中国农业科学 ›› 2014, Vol. 47 ›› Issue (12): 2374-2383.doi: 10.3864/j.issn.0578-1752.2014.12.010

• 土壤肥料·节水灌溉·农业生态环境 • 上一篇    下一篇

基于可见-近红外光谱变量选择的土壤全氮含量估测研究

 杨梅花1, 2, 赵小敏1, 2, 3, 方倩1, 2, 谢碧裕1, 2   

  1. 1、江西农业大学农学院/教育部作物生理生态与遗传育种重点实验室,南昌 330045;
    2、中国科学院南京土壤研究所/土壤与农业可持续发展国家重点实验室,南京 210008;
    3、南昌师范高等专科学校,南昌 330103
  • 收稿日期:2013-11-24 出版日期:2014-06-15 发布日期:2014-04-23
  • 通讯作者: 赵小敏,E-mail:zhaoxm889@126.com
  • 作者简介:杨梅花,E-mail:727198509@qq.com
  • 基金资助:

    国家自然科学基金(41361039)、土壤与农业可持续发展国家重点实验室开放基金(0812201202)、江西省自然科学基金(20122BAB204012)

Study on Soil Total N Estimation by Vis-NIR Spectra with Variable Selection

 YANG  Mei-Hua-1, 2 , ZHAO  Xiao-Min-1, 2 , 3 , FANG  Qian-1, 2 , XIE  Bi-Yu-1, 2   

  1. 1、College of Agronomy, Jiangxi Agricultural University/Key Laboratory of Crop Physiological Ecology and Genetic Breeding, Ministry of Education, Nanchang 330045;
    2、Institute of Soil Science, Chinese Academy of Sciences/The State Key Laboratory of Sustainable Soil and Agricultural Development, Nanjing 210008;
    3、Nanchang Teachers College, Nanchang 330103
  • Received:2013-11-24 Online:2014-06-15 Published:2014-04-23

摘要: 【目的】变量选择是可见光-近红外光谱研究至关重要的步骤,通过分析可见光-近红外光谱不同特征的选择方法筛选出土壤全氮敏感波段,建立基于敏感波段的土壤全氮最佳预测模型,为土壤全氮的快速定量估算提供重要的理论指导依据。

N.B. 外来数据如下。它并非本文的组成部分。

-- ==== Sys2Proof/Machine/Timeline.lean ====
section
/-!
DEFINITION. The tick timeline (R15 to R18, R24): the tick edge and the commit point, where every block has its part.
-/
namespace Sys2Proof.Machine

/-! ### The tick edge -/

/-- Whether the device ticks: out of power-on reset, not held by a start-up failure, not in internal scan, not DORMANT. -/
def ticking (d : Dev) : Bool := d.boot.step != 0 && !d.boot.held && !d.boot.scan && rd d Reg.PWR_STAT_STATE != 2

/-- A port at the edge: no superframe of the new tick yet, and one window less that is still STALE (R101). A port that is not
in service goes on with the window that begins. -/
def portEdge (d : Dev) (p : Nat) (q : FloePort) : FloePort :=
  { q with sfOk := false, staleWin := if pst d p = psActive then q.staleWin - 1 else q.staleWin,
           blk := if inService d p then q.blk else 16 * d.k }

/-- What every tick starts with. -/
def edgeState (d : Dev) : Dev :=
  let d := { d with phase := 0, inc := [], boot := { d.boot with slices := [] }, led := { d.led with hotCap := false }, floe := d.floe.map (fun e => (e.1, portEdge d e.1 e.2)) }
  let d := wr d Reg.SAFE_IN_STATE d.safe.filt
  wrB d Reg.BIST_STAT_ONLINE_ACTIVE (rdB d Reg.BIST_CTRL_ONLINE_EN && !inBoot d && rd d Reg.PWR_STAT_STATE == 0)

/-- The end of an entry's last tick: the Floe lanes are switched off (R460). -/
def lanesOff (d : Dev) : Dev :=
  match d.pwr.entryK with
  | some k => if k ≤ d.k then { d with floe := d.floe.map (fun e => (e.1, { e.2 with lanesOn := false })) } else d
  | none => d

/-- A move to REFCLK that waits for the edge (R465). -/
def refEdge (d : Dev) : Dev := if d.pwr.refPend then streamsGap (refclkMove d) else d

/-- What falls on a cycle boundary in the bus logic (R239, R243, R246). -/
def netEdge (d : Dev) : Dev := if d.k % 20 = 0 then chopTry (tripClear (netGrant d)) else d

/-- The hours since each axis's last passed brake test. -/
def brakeHours (d : Dev) : Dev :=
  (axesOf d).foldl (fun d n =>
    wr d (Reg.SAFE_BRAKE_HOURS n) (min 65535 ((d.k - SMap.get 0 d.safe.brakePass n) / 72000000))) d

/-- The hottest site is compared (R538): `tj` in 0.1 °C. -/
def tjEdge (d : Dev) (tj : Int) (site : Nat) : Dev :=
  let d := if 1050 ≤ tj then raise d Src.PWR_TJ_WARN 0 0 (ofS 32 tj) site else d
  let d := if 1200 ≤ tj then raise d Src.PWR_TJ_TRIP 0 0 (ofS 32 tj) site else d
  if 1350 ≤ tj then porHold d true else d

/-- The tick edge Tk. -/
def tickEdge (d : Dev) (tj : Int) (site : Nat) : Dev :=
  if !ticking d then d
  else
    let d := advanceMarkers (lanesOff (policyEdge d))
    let d := edgeState (advanceTick { d with winTick := none })
    let d := refEdge (engTick d)
    let d := rimeTick (schTick (netEdge d))
    tjEdge (brakeHours (axesTick d)) tj site

/-- TICK_EDGE: `tj` is the temperature of the hottest site in 0.1 °C and `site` its number. -/
def execTickEdge (tj : Int) (site : Nat) (s : State) : Host.Outcome State Fault Refusal :=
  .next { s with d := tickEdge s.d tj site }

/-! ### The commit point -/

/-- A staged write or command takes effect. -/
def commitOne (d : Dev) (x : Staged) : Dev :=
  match x with
  | .regWrite req addr w => devWrite d req addr w
  | .ctrlWords off ws => commitCtrl d off ws
  | .calWord off w => if chanMode d (off / 0x2000) isMaint then commitCalWord d off w else d
  | .calEntry off ws => commitCalEntry d off ws
  | .ledgerClear segs first num => commitClear d segs first num
  | .serac cmd sel first num => seracCommit d cmd sel first num
  | .manual c ws => commitManual d c ws
  | .manRelease c => endManual d c
  | .seqCmd cmd sel start first num => seqCommit d cmd sel start first num
  | .seqProg slot bytes => commitPartnerProg d slot bytes
  | .seqUnload slot => commitUnload d slot
  | .unfence ut ui => liftFence d ut ui
  | .axis n w => axisCommit d n w
  | .tcm addr w => tcmPut d addr w
  | .zone z m => if isStandby d then { d with zreq := d.zreq ++ [⟨z, m, 3, 0, cycNo d⟩] } else d
  | .confirm => confirmDone d
  | .disarm => confirmNote (disarm d)
  | .firnLoad => commitLoad d
  | .chop v => commitChop d v
  | .grant v => wr d Reg.NET_GRANT_W v
  | .hold zs => wr d Reg.SYS_ZHOLD_ZONES (zs &&& productionZones d)

/-- What commits at this point, in order of arrival: the inputs of a pair's closed cycle at its boundary, then the writes
staged in the tick (R17, R18). -/
def commitList (d : Dev) (inputs : List Staged) : List Staged :=
  (if d.k % 20 = 0 then d.sch.txIn else []) ++ inputs ++ d.staged

/-- The staged writes and commands take effect together; they answer no access of their own. -/
def commitAll (d : Dev) : Dev :=
  let (inputs, d) := takeInputs (inputGap d)
  let xs := commitList d inputs
  let r := d.resp
  let last := if isActive d ∧ d.k % 20 = 0 then wr d Reg.SCH_IN_LAST_CYC_CYC (cycNo d - 1) else d
  let d := xs.foldl commitOne { last with staged := [], apply := true }
  { d with apply := false, resp := r }

/-- The unfences accepted since the last commit point (R311). -/
def commitUnfences (d : Dev) : Dev :=
  let us := d.mor.unfence
  us.foldl (fun d u => liftFence d (u / 4096) (u % 4096)) { d with mor := { d.mor with unfence := [] } }

/-- Both Rime controllers are disabled (R340, R460). -/
def rimeOff (d : Dev) : Dev :=
  let d := setCs (syncLoss d 4) csDISABLED
  let d := if tcsOf d = csINTEGRATED then trunkLoss d 4 else d
  trunkM (wr d Reg.RIMET_STAT_CSTATE csDISABLED) (fun c => { c with next := none })

/-- The check of an accepted sleep request at its boundary (R459, R460). -/
def sleepCheck (d : Dev) : Dev :=
  match d.pwr.req with
  | none => d
  | some c =>
    if d.k % 20 ≠ 0 ∨ cycNo d < c then d
    else
      let code := sleepCode d true
      if code ≠ 0 then sleepAbort d code
      else
        let d := wr d Reg.PWR_STAT_STATE 1
        let d := { d with pwr := { d.pwr with req := none, entryK := some d.k } }
        morainePass (raise (rimeOff d) Src.PWR_SLEEP 0 0 0 0) none

/-- The state that the CONTROL window starts from, which an incomplete group goes back to (R227). -/
def snapshot (d : Dev) : Dev := { d with
  chanWas := d.chan, gradeWas := d.grade, seqWas := d.seq.ch, barsWas := d.seq.bars, evqWas := d.led.evq }

/-- The blocks of the closed window that have not come by Tk + 6 µs are gaps (R82, log entry 149). -/
def closeWindow (d : Dev) : Dev := queueAllStarts ((mappedPorts d).foldl (fun d p => gapTo d p (16 * d.k)) d)

/-- The readings of the tick are settled: the bus level, and channels without a reading of this tick (R21, R238). -/
def settleReadings (d : Dev) : Dev :=
  if inBoot d then d else (allChans d).foldl lateReading (levelTick (closeWindow d))

/-- Zone modes, images and power policies at the commit point: the variant before the zone modes (R31, R36, R60, R456). -/
def commitModes (d : Dev) (nv : Nv) : Dev :=
  let d := if d.k % 20 = 0 then commitZones (variantSwitch d nv) else d
  policyServe (commitFirn d nv)

/-- The commit point Tk + 6 µs. -/
def commitPoint (d : Dev) (nv : Nv) : Dev :=
  if !ticking d || decide (1 < d.phase) then d
  else
    let d := settleReadings (rsInstallAll d)
    let d := holdFences (commitUnfences (commitAll d))
    let d := pairCommit (joinLoaded (commitModes d nv))
    let d := sleepCheck d
    let d := snapshot (startControl ((allChans d).foldl pauseScan d))
    { d with phase := 2, tri := { d.tri with commitEv := some d.k } }

/-- COMMIT_POINT. -/
def execCommitPoint (s : State) : Host.Outcome State Fault Refusal := .next { s with d := commitPoint s.d s.nv }

end Sys2Proof.Machine
end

【方法】在红壤典型地区江西省吉安县采集代表性土壤样品120个,对可见光-近红外光谱采用主成分分析(PCA)、无信息变量消除(UVE)和无信息变量消除后结合连续投影(UVE-SPA)3种变量特征选择方法,建立基于不同变量选择的偏最小二乘回归(PLSR)模型、最小二乘-支持向量机(LS-SVM)、反向传播神经网络(BPNN)和遗传算法优化的反向传播神经网络(GA-BPNN)模型,从模型对预测集的预测精度分析不同变量选择方法对不同土壤全氮定量估算模型的差异。【结果】经UVE算法筛选后,光谱变量从200个减少至59个,其中可见光波段处10个,其余在近红外光谱的合频区和一倍频区,信息量丰富;进一步采用SPA进行变量选择,得到共线性最小的5个有效波长,分别为820、940、1 040、1 060和1 990nm;基于UVE变量选择建立的PLSR、BPNN、GA-BPNN和LS-SVM模型,经不同的土壤全氮的数据检验,预测精度最高的为LS-SVM,决定系数(R2)、均方根误差(RMSEp)和相对偏差(RPD)分别为0.7492、0.2921和1.8904;基于UVE-SPA特征选择建立的PLSR、BPNN、GA-BPNN和LS-SVM模型对预测集的验证表明,UVE-SPA提取的特征波段建立的LS-SVM建立模型预测效果最好,其建立的LS-SVM定量估算模型预测集的决定系数R2为0.7945,均方根误差RMSEp为0.2499相对偏差RPD为2.0009,模型稳定;基于PCA提取的7个主成分建立的LS-SVM、BPNN和GA-PBNN模型预测性能差,不能用于定量估算土壤全氮。对比相同的变量建立的GA-BPNN和BPNN,GA-BPNN预测性能比BPNN高。【结论】UVE-SPA变量选择方法结合LS-SVM模型能用来估算土壤中的全氮含量,同时UVE-SPA是一种有效的土壤光谱变量选择方法。

关键词: 土壤全氮 , 无信息变量消除(UVE) , 连续投影(SPA) , 偏最小二乘回归(PLSR) , 最小二乘支持向量机(LS-SVM) , 遗传算法优化的反向传播神经网络(GA-BPNN)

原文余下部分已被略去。